**TASK DETAILS:** When a line in the material contains the word "sbsetv", copy it.

___ ENTRIES SHOWN

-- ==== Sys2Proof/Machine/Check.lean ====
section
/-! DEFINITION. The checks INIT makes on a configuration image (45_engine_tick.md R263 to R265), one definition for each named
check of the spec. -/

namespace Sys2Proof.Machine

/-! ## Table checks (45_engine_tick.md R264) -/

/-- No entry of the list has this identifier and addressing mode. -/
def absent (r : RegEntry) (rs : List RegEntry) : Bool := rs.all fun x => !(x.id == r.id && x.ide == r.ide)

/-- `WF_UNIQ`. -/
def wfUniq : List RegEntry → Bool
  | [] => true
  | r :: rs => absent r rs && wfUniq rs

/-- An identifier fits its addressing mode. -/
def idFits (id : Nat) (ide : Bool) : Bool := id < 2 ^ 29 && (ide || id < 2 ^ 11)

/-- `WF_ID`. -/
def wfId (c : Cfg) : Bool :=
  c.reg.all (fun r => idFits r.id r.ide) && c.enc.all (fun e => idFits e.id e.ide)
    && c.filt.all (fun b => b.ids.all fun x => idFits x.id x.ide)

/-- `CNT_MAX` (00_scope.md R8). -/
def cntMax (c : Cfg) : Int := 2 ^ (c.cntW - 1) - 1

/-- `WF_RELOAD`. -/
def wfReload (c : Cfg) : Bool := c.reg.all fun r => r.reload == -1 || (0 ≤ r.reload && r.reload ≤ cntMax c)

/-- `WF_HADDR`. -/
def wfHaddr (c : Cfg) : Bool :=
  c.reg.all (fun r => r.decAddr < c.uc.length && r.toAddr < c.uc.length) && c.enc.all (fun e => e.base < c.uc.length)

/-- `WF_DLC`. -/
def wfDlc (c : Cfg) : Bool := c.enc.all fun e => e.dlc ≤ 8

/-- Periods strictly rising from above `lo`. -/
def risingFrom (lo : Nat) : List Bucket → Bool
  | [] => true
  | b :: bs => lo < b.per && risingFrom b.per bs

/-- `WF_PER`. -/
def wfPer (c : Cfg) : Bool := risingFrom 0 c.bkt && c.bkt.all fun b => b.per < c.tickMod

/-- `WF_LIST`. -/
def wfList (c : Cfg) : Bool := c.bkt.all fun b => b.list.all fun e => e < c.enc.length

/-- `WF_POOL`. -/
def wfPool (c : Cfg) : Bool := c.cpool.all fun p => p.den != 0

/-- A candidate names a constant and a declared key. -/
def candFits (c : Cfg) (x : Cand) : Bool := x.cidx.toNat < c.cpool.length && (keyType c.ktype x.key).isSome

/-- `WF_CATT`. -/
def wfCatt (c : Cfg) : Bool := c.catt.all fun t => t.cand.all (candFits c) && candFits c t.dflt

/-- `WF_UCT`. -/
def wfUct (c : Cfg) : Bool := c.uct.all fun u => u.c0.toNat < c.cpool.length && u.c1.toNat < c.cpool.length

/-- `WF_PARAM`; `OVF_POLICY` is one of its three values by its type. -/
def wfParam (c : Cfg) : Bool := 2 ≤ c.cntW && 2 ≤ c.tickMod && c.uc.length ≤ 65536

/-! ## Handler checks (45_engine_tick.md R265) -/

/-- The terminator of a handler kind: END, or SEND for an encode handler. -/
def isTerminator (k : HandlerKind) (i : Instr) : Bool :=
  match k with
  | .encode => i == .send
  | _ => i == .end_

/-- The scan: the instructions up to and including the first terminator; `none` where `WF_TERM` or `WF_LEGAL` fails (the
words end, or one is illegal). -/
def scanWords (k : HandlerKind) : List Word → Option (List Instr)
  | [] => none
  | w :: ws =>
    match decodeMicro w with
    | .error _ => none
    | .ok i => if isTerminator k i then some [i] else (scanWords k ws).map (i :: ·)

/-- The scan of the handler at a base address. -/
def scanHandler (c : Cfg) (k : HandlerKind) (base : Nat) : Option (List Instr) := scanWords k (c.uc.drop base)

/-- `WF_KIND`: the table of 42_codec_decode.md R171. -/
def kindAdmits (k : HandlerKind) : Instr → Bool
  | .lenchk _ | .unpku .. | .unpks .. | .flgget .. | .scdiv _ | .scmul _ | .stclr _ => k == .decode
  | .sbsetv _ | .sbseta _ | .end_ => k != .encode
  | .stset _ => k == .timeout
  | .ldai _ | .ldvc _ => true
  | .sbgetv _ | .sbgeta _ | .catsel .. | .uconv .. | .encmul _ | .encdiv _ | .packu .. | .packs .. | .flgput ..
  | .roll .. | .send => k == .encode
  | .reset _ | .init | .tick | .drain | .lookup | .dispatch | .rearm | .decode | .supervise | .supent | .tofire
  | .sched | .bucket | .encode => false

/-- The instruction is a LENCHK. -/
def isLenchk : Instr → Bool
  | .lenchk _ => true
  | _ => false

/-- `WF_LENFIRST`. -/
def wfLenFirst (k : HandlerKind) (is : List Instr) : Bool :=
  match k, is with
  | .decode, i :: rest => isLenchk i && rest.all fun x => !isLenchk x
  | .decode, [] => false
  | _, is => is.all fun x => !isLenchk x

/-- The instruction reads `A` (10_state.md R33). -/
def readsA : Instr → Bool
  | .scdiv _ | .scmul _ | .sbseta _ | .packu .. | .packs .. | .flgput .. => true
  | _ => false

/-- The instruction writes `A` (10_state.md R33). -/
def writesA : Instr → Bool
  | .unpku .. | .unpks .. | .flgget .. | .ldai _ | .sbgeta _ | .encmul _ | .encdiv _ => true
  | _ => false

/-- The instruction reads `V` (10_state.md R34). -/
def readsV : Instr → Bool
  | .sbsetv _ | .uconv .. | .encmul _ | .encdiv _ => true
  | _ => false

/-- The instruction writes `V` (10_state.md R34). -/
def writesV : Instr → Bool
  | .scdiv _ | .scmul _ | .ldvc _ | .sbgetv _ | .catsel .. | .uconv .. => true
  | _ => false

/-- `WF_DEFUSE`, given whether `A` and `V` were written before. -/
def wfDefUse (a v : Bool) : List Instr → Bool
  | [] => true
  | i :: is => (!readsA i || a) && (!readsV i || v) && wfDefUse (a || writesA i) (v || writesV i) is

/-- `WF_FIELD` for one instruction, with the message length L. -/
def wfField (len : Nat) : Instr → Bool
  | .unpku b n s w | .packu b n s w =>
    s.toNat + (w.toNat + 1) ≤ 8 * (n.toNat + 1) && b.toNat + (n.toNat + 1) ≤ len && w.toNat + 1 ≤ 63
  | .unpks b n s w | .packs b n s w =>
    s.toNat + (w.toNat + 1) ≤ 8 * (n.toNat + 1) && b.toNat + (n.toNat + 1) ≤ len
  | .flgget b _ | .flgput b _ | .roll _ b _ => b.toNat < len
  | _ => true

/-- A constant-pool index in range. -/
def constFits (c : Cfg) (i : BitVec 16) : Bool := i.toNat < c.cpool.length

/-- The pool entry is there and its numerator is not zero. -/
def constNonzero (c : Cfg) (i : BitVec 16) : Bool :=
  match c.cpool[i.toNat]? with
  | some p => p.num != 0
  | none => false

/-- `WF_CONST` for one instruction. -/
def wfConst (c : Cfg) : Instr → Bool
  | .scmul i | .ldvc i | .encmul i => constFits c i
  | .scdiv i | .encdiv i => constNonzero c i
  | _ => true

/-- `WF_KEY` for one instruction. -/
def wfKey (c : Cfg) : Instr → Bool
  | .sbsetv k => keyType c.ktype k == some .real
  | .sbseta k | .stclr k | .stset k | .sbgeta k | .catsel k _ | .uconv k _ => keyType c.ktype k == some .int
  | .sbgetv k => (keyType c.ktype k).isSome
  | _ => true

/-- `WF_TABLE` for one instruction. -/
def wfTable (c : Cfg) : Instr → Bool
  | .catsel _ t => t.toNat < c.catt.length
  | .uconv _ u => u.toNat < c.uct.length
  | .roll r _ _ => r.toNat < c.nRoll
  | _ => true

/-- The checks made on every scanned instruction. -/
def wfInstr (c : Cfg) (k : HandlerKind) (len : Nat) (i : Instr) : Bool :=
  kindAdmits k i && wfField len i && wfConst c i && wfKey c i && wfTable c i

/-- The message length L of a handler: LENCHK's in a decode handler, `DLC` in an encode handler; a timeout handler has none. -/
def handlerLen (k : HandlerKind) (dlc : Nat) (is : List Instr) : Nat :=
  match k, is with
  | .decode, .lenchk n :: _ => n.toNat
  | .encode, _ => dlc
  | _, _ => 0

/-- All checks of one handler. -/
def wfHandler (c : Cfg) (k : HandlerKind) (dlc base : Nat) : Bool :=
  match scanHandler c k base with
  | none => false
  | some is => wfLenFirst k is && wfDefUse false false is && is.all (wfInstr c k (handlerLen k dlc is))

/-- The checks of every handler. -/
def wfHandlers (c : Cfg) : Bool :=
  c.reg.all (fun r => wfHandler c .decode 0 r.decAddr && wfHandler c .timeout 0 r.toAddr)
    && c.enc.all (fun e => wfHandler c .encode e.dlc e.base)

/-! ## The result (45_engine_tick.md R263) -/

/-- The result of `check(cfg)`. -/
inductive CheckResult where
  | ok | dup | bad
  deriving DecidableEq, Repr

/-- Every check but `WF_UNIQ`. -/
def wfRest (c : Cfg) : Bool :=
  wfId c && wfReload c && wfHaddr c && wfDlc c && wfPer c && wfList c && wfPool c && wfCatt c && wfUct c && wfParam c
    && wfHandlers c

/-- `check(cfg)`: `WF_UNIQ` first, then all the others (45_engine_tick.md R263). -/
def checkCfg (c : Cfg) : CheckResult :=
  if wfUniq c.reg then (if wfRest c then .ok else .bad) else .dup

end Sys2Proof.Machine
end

______

**ANSWER TO THIS TASK:**
  | .sbsetv _ | .sbseta _ | .end_ => k != .encode
  | .sbsetv _ | .uconv .. | .encmul _ | .encdiv _ => true
  | .sbsetv k => keyType c.ktype k == some .real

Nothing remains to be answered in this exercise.